Pengaturan Penggunaan Senjata Api oleh Aparat Kepolisian
Istilah senjata api atau pistol digunakan secara bergantian dengan tren penggunaan istilah kata yang signifikan pada waktu dan kondisi tertentu. Istilah pistol lebih sering digunaan oleh kalangan jurnalis dan umum, sementara istilah senjata api cenderung digunakan oleh kelompok akedemisi.
Senjata api menurut Tom A Warlow adalah senjata yang dibawa kemana-mana yang cara kerjanya menggunakan peluru, didorong oeh beban yang bersifat meledak seperti senapan, bedil, pistol dan lain-lain (A. Josias simon Runturambi dan Atin Sri Pujiastuti, "Senjata Api dan Penanganan Tindak Kriminal", Jakarta: Yayasan Pustaka Obor Indonesia, hlm. 1).
Selain itu menurut C Ulep mendefenisikan senjata api sebagai senjata yang selanjutnya digunakan, mencakup senapan, senapan kuno serdadu, karabin, senjata laras pendek, revolver, pistol dan lainnya yang dapat mematikan karena tembakan peluru, granat atau proyektil yang mungkin dikeluarkan oleh serbuk mesiu atau bahan peledak lainnya (A. Josias simon Runturambi dan Atin Sri Pujiastuti, "Senjata Api dan Penanganan Tindak Kriminal", Jakarta: Yayasan Pustaka Obor Indonesia, hlm. 16).
Maka dengan demikian dapat dikatakan bahwa tindak pidana senjata api merupakan suatu perbuatan yang dilakukan dengan melanggar ketentuan atau peraturan perundang-undangan yang dimana dalam melakukan perbuatannya yaitu menyalahgunakan senjata api yang diperoleh berdasarkan ijin maupun tidak berdasarkan ijin (illegal).
Di Indonesia sendiri pengaturan tentang tindak pidana senjata api sudah sangat banyak diatur baik dalam bentuk perundang-undangan, peraturan-peraturan maupun dalam bentuk Surat Keputusan dari berbagai Instansi yang terkait dalam pengaturan senjata api.
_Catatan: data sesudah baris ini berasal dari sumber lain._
-- ==== Sys2Proof/Laws/Does/Steps.lean ====
section
/-!
SUPPORT. What every function of Machine/Steps.lean does: it keeps the queue and the invariant, and changes
no field of the state outside the set its lemma names.
-/
set_option linter.unreachableTactic false
set_option linter.unusedTactic false

namespace Sys2Proof.Machine

set_option Elab.async false

theorem does_updSeq (s : State) (e : Nat) (f : Seq → Seq) {s0 : State} {msk : Nat} (hk : Does msk s0 s)
    (hT : Sub 0x40000 msk := by first | exact Sub.of_eq rfl | exact Sub.mono (by assumption) rfl) : Does msk s0 (updSeq s e f) := by
  delta updSeq
  repeat' first
    | with_reducible assumption
    | with_reducible apply does_setEng
    | with_reducible apply Does.ifte
    | split
    | exact Sub.mono hT rfl
    | exact hT _ rfl
    | intro _

theorem does_firstPoll (s : State) (e : Nat) {s0 : State} {msk : Nat} (hk : Does msk s0 s)
    (hT : Sub 0x40000 msk := by first | exact Sub.of_eq rfl | exact Sub.mono (by assumption) rfl) : Does msk s0 (firstPoll s e) := by
  delta firstPoll
  repeat' first
    | with_reducible assumption
    | (extract_lets -underBinder +onlyGivenNames x; refine does_cut (msk := msk) (s0 := s0) (x := x) ?_ fun _ => ?_; rotate_left; clear_value x; revert x; intro _ _; rotate_left; subst x)
    | (extract_lets -underBinder +onlyGivenNames x; clear_value x; revert x; intro _)
    | with_reducible apply does_updSeq
    | with_reducible apply Does.ifte
    | split
    | exact Sub.mono hT rfl
    | exact hT _ rfl
    | intro _

theorem does_execStepStartPoint (e : Eng) (i : Fin 4096) (c : Nat) (s : State) {s0 : State} {msk : Nat} (hk : Does msk s0 s)
    (hT : Sub 0x40002 msk := by first | exact Sub.of_eq rfl | exact Sub.mono (by assumption) rfl) : DoesOut msk s0 (execStepStartPoint e i c s) := by
  delta execStepStartPoint
  repeat' first
    | with_reducible assumption
    | (extract_lets -underBinder +onlyGivenNames x; refine does_cut (msk := msk) (s0 := s0) (x := x) ?_ fun _ => ?_; rotate_left; clear_value x; revert x; intro _ _; rotate_left; subst x)
    | (extract_lets -underBinder +onlyGivenNames x; clear_value x; revert x; intro _)
    | with_reducible apply does_atAclk
    | with_reducible apply does_updSeq
    | with_reducible apply does_firstPoll
    | with_reducible apply DoesOut.next
    | with_reducible apply DoesOut.ifte
    | with_reducible apply Does.ifte
    | with_reducible apply Does.ifte_fst
    | with_reducible apply Does.ifte_snd
    | split
    | exact Sub.mono hT rfl
    | exact hT _ rfl
    | intro _

theorem does_execGuardPollReply (e : Eng) (c : Nat) (s : State) {s0 : State} {msk : Nat} (hk : Does msk s0 s)
    (hT : Sub 0x40042 msk := by first | exact Sub.of_eq rfl | exact Sub.mono (by assumption) rfl) : DoesOut msk s0 (execGuardPollReply e c s) := by
  delta execGuardPollReply
  repeat' first
    | with_reducible assumption
    | (extract_lets -underBinder +onlyGivenNames x; refine does_cut (msk := msk) (s0 := s0) (x := x) ?_ fun _ => ?_; rotate_left; clear_value x; revert x; intro _ _; rotate_left; subst x)
    | (extract_lets -underBinder +onlyGivenNames x; clear_value x; revert x; intro _)
    | with_reducible apply does_bump
    | with_reducible apply does_atAclk
    | with_reducible apply does_updSeq
    | with_reducible apply does_reply
    | with_reducible apply DoesOut.next
    | with_reducible apply DoesOut.ifte
    | with_reducible apply Does.ifte
    | with_reducible apply Does.ifte_fst
    | with_reducible apply Does.ifte_snd
    | split
    | exact Sub.mono hT rfl
    | exact hT _ rfl
    | intro _

theorem does_reseed (s : State) (e : Nat) (step : Nat) {s0 : State} {msk : Nat} (hk : Does msk s0 s)
    (hT : Sub 0x40000 msk := by first | exact Sub.of_eq rfl | exact Sub.mono (by assumption) rfl) : Does msk s0 (reseed s e step) := by
  delta reseed
  repeat' first
    | with_reducible assumption
    | (extract_lets -underBinder +onlyGivenNames x; refine does_cut (msk := msk) (s0 := s0) (x := x) ?_ fun _ => ?_; rotate_left; clear_value x; revert x; intro _ _; rotate_left; subst x)
    | (extract_lets -underBinder +onlyGivenNames x; clear_value x; revert x; intro _)
    | with_reducible apply does_setEng
    | with_reducible apply Does.ifte
    | split
    | exact Sub.mono hT rfl
    | exact hT _ rfl
    | intro _

theorem does_startStep (s : State) (e : Nat) {s0 : State} {msk : Nat} (hk : Does msk s0 s)
    (hT : Sub 0x40000 msk := by first | exact Sub.of_eq rfl | exact Sub.mono (by assumption) rfl) : Does msk s0 (startStep s e) := by
  delta startStep
  repeat' first
    | with_reducible assumption
    | (extract_lets -underBinder +onlyGivenNames x; refine does_cut (msk := msk) (s0 := s0) (x := x) ?_ fun _ => ?_; rotate_left; clear_value x; revert x; intro _ _; rotate_left; subst x)
    | (extract_lets -underBinder +onlyGivenNames x; clear_value x; revert x; intro _)
    | with_reducible apply does_setEng
    | with_reducible apply does_flcAcquire
    | with_reducible apply does_firstPoll
    | with_reducible apply does_reseed
    | with_reducible apply Does.ifte
    | split
    | exact Sub.mono hT rfl
    | exact hT _ rfl
    | intro _

theorem does_execStepStart (e : Eng) (c : Nat) (s : State) {s0 : State} {msk : Nat} (hk : Does msk s0 s)
    (hT : Sub 0x40002 msk := by first | exact Sub.of_eq rfl | exact Sub.mono (by assumption) rfl) : DoesOut msk s0 (execStepStart e c s) := by
  delta execStepStart
  repeat' first
    | with_reducible assumption
    | (extract_lets -underBinder +onlyGivenNames x; refine does_cut (msk := msk) (s0 := s0) (x := x) ?_ fun _ => ?_; rotate_left; clear_value x; revert x; intro _ _; rotate_left; subst x)
    | (extract_lets -underBinder +onlyGivenNames x; clear_value x; revert x; intro _)
    | with_reducible apply does_atAclk
    | with_reducible apply does_startStep
    | with_reducible apply DoesOut.next
    | with_reducible apply DoesOut.ifte
    | with_reducible apply Does.ifte
    | with_reducible apply Does.ifte_fst
    | with_reducible apply Does.ifte_snd
    | split
    | exact Sub.mono hT rfl
    | exact hT _ rfl
    | intro _

theorem does_execStepOverrun (e : Eng) (c : Nat) (s : State) {s0 : State} {msk : Nat} (hk : Does msk s0 s)
    (hT : Sub 0x40042 msk := by first | exact Sub.of_eq rfl | exact Sub.mono (by assumption) rfl) : DoesOut msk s0 (execStepOverrun e c s) := by
  delta execStepOverrun
  repeat' first
    | with_reducible assumption
    | (extract_lets -underBinder +onlyGivenNames x; refine does_cut (msk := msk) (s0 := s0) (x := x) ?_ fun _ => ?_; rotate_left; clear_value x; revert x; intro _ _; rotate_left; subst x)
    | (extract_lets -underBinder +onlyGivenNames x; clear_value x; revert x; intro _)
    | with_reducible apply does_bump
    | with_reducible apply does_atAclk
    | with_reducible apply does_updSeq
    | with_reducible apply DoesOut.next
    | with_reducible apply DoesOut.ifte
    | with_reducible apply Does.ifte
    | with_reducible apply Does.ifte_fst
    | with_reducible apply Does.ifte_snd
    | split
    | exact Sub.mono hT rfl
    | exact hT _ rfl
    | intro _

theorem does_seqRecords (s : State) (e : Nat) (f : Nat) (skipped : Nat) {s0 : State} {msk : Nat} (hk : Does msk s0 s)
    (hT : Sub 0x280 msk := by first | exact Sub.of_eq rfl | exact Sub.mono (by assumption) rfl) : Does msk s0 (seqRecords s e f skipped) := by
  delta seqRecords
  repeat' first
    | with_reducible assumption
    | (extract_lets -underBinder +onlyGivenNames x; refine does_cut (msk := msk) (s0 := s0) (x := x) ?_ fun _ => ?_; rotate_left; clear_value x; revert x; intro _ _; rotate_left; subst x)
    | (extract_lets -underBinder +onlyGivenNames x; clear_value x; revert x; intro _)
    | with_reducible apply does_appendAt
    | with_reducible apply does_append
    | with_reducible apply Does.ifte
    | split
    | exact Sub.mono hT rfl
    | exact hT _ rfl
    | intro _

theorem does_execStepFrameBoundary (e : Eng) (s : State) {s0 : State} {msk : Nat} (hk : Does msk s0 s)
    (hT : Sub 0x402c0 msk := by first | exact Sub.of_eq rfl | exact Sub.mono (by assumption) rfl) : DoesOut msk s0 (execStepFrameBoundary e s) := by
  delta execStepFrameBoundary
  repeat' first
    | with_reducible assumption
    | (extract_lets -underBinder +onlyGivenNames x; refine does_cut (msk := msk) (s0 := s0) (x := x) ?_ fun _ => ?_; rotate_left; clear_value x; revert x; intro _ _; rotate_left; subst x)
    | (extract_lets -underBinder +onlyGivenNames x; refine does_cut (msk := msk) (s0 := s0) (x := x.1) ?_ fun _ => ?_; rotate_left; clear_value x; revert x; intro _ _; rotate_left; subst x)
    | (extract_lets -underBinder +onlyGivenNames x; clear_value x; revert x; intro _)
    | with_reducible apply does_wr
    | with_reducible apply does_bump
    | with_reducible apply does_updSeq
    | with_reducible apply does_seqRecords
    | with_reducible apply DoesOut.next
    | with_reducible apply DoesOut.ifte
    | with_reducible apply Does.ifte
    | with_reducible apply Does.ifte_fst
    | with_reducible apply Does.ifte_snd
    | split
    | exact Sub.mono hT rfl
    | exact hT _ rfl
    | intro _

theorem does_sendStops (s : State) (sw : Bool) (a : List Nat) {s0 : State} {msk : Nat} (hk : Does msk s0 s)
    (hT : Sub 0x40000 msk := by first | exact Sub.of_eq rfl | exact Sub.mono (by assumption) rfl) : Does msk s0 (sendStops s sw a) := by
  induction a generalizing s sw with
  | nil => unfold sendStops; with_reducible assumption
  | cons x r ih =>
    unfold sendStops
    repeat' first
    | with_reducible apply ih
    | with_reducible assumption
    | with_reducible apply does_updSeq
    | with_reducible apply Does.ifte
    | split
    | exact Sub.mono hT rfl
    | exact hT _ rfl
    | intro _

end Sys2Proof.Machine
end

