theorem does_recordIfJudged (s : State) {s0 : State} {msk : Nat} (hk : Does msk s0 s)
    (hT : Sub 0x2000000000000 msk := by first | exact Sub.of_eq rfl | exact Sub.mono (by assumption) rfl) : Does msk s0 (recordIfJudged s) := by
  delta recordIfJudged
  repeat' first
    | with_reducible assumption
    | (extract_lets -underBinder +onlyGivenNames x; refine does_cut (msk := msk) (s0 := s0) (x := x) ?_ fun _ => ?_; rotate_left; clear_value x; revert x; intro _ _; rotate_left; subst x)
    | (extract_lets -underBinder +onlyGivenNames x; refine does_cut (msk := msk) (s0 := s0) (x := x.1) ?_ fun _ => ?_; rotate_left; clear_value x; revert x; intro _ _; rotate_left; subst x)
    | (extract_lets -underBinder +onlyGivenNames x; clear_value x; revert x; intro _)
    | with_reducible apply does_updRun
    | with_reducible apply Does.ifte
    | with_reducible apply Does.ifte_fst
    | with_reducible apply Does.ifte_snd
    | split
    | exact Sub.mono hT rfl
    | exact hT _ rfl
    | intro _

theorem does_judgeNow (s : State) {s0 : State} {msk : Nat} (hk : Does msk s0 s)
    (hT : Sub 0x20000000402a0 msk := by first | exact Sub.of_eq rfl | exact Sub.mono (by assumption) rfl) : Does msk s0 (judgeNow s) := by
  delta judgeNow
  repeat' first
    | with_reducible assumption
    | with_reducible apply does_judgeAll
    | with_reducible apply does_recordIfJudged
    | with_reducible apply Does.ifte
    | split
    | exact Sub.mono hT rfl
    | exact hT _ rfl
    | intro _

theorem does_execStepEnd (e : Eng) (c : Nat) (s : State) {s0 : State} {msk : Nat} (hk : Does msk s0 s)
    (hT : Sub 0x20012000402a2 msk := by first | exact Sub.of_eq rfl | exact Sub.mono (by assumption) rfl) : DoesOut msk s0 (execStepEnd e c s) := by
  delta execStepEnd
  repeat' first
    | with_reducible assumption
    | (extract_lets -underBinder +onlyGivenNames x; refine does_cut (msk := msk) (s0 := s0) (x := x) ?_ fun _ => ?_; rotate_left; clear_value x; revert x; intro _ _; rotate_left; subst x)
    | (extract_lets -underBinder +onlyGivenNames x; clear_value x; revert x; intro _)
    | with_reducible apply does_atAclk
    | with_reducible apply does_seqEnd
    | with_reducible apply does_settleRun
    | with_reducible apply does_judgeNow
    | with_reducible apply DoesOut.next
    | with_reducible apply DoesOut.ifte
    | with_reducible apply Does.ifte
    | with_reducible apply Does.ifte_fst
    | with_reducible apply Does.ifte_snd
    | split
    | exact Sub.mono hT rfl
    | exact hT _ rfl
    | intro _

theorem does_execCheckpointDeadline (c : Nat) (s : State) {s0 : State} {msk : Nat} (hk : Does msk s0 s)
    (hT : Sub 0x20000000402a2 msk := by first | exact Sub.of_eq rfl | exact Sub.mono (by assumption) rfl) : DoesOut msk s0 (execCheckpointDeadline c s) := by
  delta execCheckpointDeadline
  repeat' first
    | with_reducible assumption
    | with_reducible apply does_atAclk
    | with_reducible apply does_judgeNow
    | with_reducible apply DoesOut.next
    | with_reducible apply DoesOut.ifte
    | with_reducible apply Does.ifte
    | with_reducible apply Does.ifte_fst
    | with_reducible apply Does.ifte_snd
    | split
    | exact Sub.mono hT rfl
    | exact hT _ rfl
    | intro _
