-- ==== Sys2Proof/Laws/Does/Compute.lean ====
section
/-!
SUPPORT. What every function of Machine/Compute.lean does: it keeps the queue and the invariant, and changes
no field of the state outside the set its lemma names.
-/
set_option linter.unreachableTactic false
set_option linter.unusedTactic false

namespace Sys2Proof.Machine

set_option Elab.async false

theorem does_updDisp (s : State) (key : Nat) (f : Disp → Disp) {s0 : State} {msk : Nat} (hk : Does msk s0 s)
    (hT : Sub 0x20000000000 msk := by first | exact Sub.of_eq rfl | exact Sub.mono (by assumption) rfl) : Does msk s0 (updDisp s key f) := by
  delta updDisp
  repeat' first
    | with_reducible assumption
    | with_reducible apply Does.ifte
    | split
    | with_reducible apply Does.updDisps
    | exact Sub.mono hT rfl
    | exact hT _ rfl
    | intro _

theorem does_updPre (s : State) (key : Nat) (f : Pre → Pre) {s0 : State} {msk : Nat} (hk : Does msk s0 s)
    (hT : Sub 0x40000000000 msk := by first | exact Sub.of_eq rfl | exact Sub.mono (by assumption) rfl) : Does msk s0 (updPre s key f) := by
  delta updPre
  repeat' first
    | with_reducible assumption
    | with_reducible apply Does.ifte
    | split
    | with_reducible apply Does.updPres
    | exact Sub.mono hT rfl
    | exact hT _ rfl
    | intro _

theorem does_setCx (s : State) (k : Nat) (x : CxSt) {s0 : State} {msk : Nat} (hk : Does msk s0 s)
    (hT : Sub 0x10000000000 msk := by first | exact Sub.of_eq rfl | exact Sub.mono (by assumption) rfl) : Does msk s0 (setCx s k x) := by
  delta setCx
  repeat' first
    | with_reducible assumption
    | with_reducible apply Does.ifte
    | split
    | with_reducible apply Does.updCx
    | exact Sub.mono hT rfl
    | exact hT _ rfl
    | intro _

theorem does_addWave (s : State) (d : Disp) (g : Nat) (j : Nat) (e : Nat) {s0 : State} {msk : Nat} (hk : Does msk s0 s)
    (hT : Sub 0x40000 msk := by first | exact Sub.of_eq rfl | exact Sub.mono (by assumption) rfl) : Does msk s0 (addWave s d g j e) := by
  delta addWave
  repeat' first
    | with_reducible assumption
    | (extract_lets -underBinder +onlyGivenNames x; refine does_cut (msk := msk) (s0 := s0) (x := x) ?_ fun _ => ?_; rotate_left; clear_value x; revert x; intro _ _; rotate_left; subst x)
    | (extract_lets -underBinder +onlyGivenNames x; clear_value x; revert x; intro _)
    | with_reducible apply does_setEng
    | with_reducible apply Does.ifte
    | split
    | exact Sub.mono hT rfl
    | exact hT _ rfl
    | intro _

theorem does_addWaves (s : State) (d : Disp) (g : Nat) (j : Nat) (a : List Nat) {s0 : State} {msk : Nat} (hk : Does msk s0 s)
    (hT : Sub 0x40000 msk := by first | exact Sub.of_eq rfl | exact Sub.mono (by assumption) rfl) : Does msk s0 (addWaves s d g j a) := by
  induction a generalizing s d g j with
  | nil => unfold addWaves; with_reducible assumption
  | cons x r ih =>
    unfold addWaves
    repeat' first
    | with_reducible apply ih
    | with_reducible assumption
    | with_reducible apply does_addWave
    | with_reducible apply Does.ifte
    | split
    | exact Sub.mono hT rfl
    | exact hT _ rfl
    | intro _

theorem does_resumeTimer (s : State) (key : Nat) {s0 : State} {msk : Nat} (hk : Does msk s0 s)
    (hT : Sub 0x1000000000 msk := by first | exact Sub.of_eq rfl | exact Sub.mono (by assumption) rfl) : Does msk s0 (resumeTimer s key) := by
  delta resumeTimer
  repeat' first
    | with_reducible assumption
    | with_reducible apply does_updJob
    | with_reducible apply Does.ifte
    | split
    | exact Sub.mono hT rfl
    | exact hT _ rfl
    | intro _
Terdapat beberapa pengaturan terkait senjata api, yaitu:
- Undang-Undang Darurat Republik Indonesia Nomor 12 tahun 1951 tentang mengubah ordonnantietijdelijke bijondere strafbepalingen;
- Undang-Undang Republik Indonesia Nomor 8 Tahun 1948 tentang Mencabut Peraturan Dewan Pertahanan Negara No. 14 dan menetapkan Peraturan tentang Pendaftaran dan Pemberian Izin Pemakaian Senjata Api;
- Peraturan Pengganti Undang-Undang Nomor 20 Tahun 1960 tentang kewenangan perijinan yang diberikan menurut perundang-undangan mengenai senjata api.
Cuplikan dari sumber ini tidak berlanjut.